#### [PROBLEM TO WORK ON]
Search the data below for the string "Tests" and copy all lines where it shows up.

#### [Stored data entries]
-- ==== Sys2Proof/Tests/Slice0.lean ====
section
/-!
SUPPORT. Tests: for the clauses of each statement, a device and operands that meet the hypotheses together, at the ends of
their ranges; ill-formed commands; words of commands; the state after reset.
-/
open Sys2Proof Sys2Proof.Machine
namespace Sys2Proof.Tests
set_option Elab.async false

#### [SOLUTION FOR THIS PROBLEM]
-- ==== Sys2Proof/Tests/Slice0.lean ====
SUPPORT. Tests: for the clauses of each statement, a device and operands that meet the hypotheses together, at the ends of
namespace Sys2Proof.Tests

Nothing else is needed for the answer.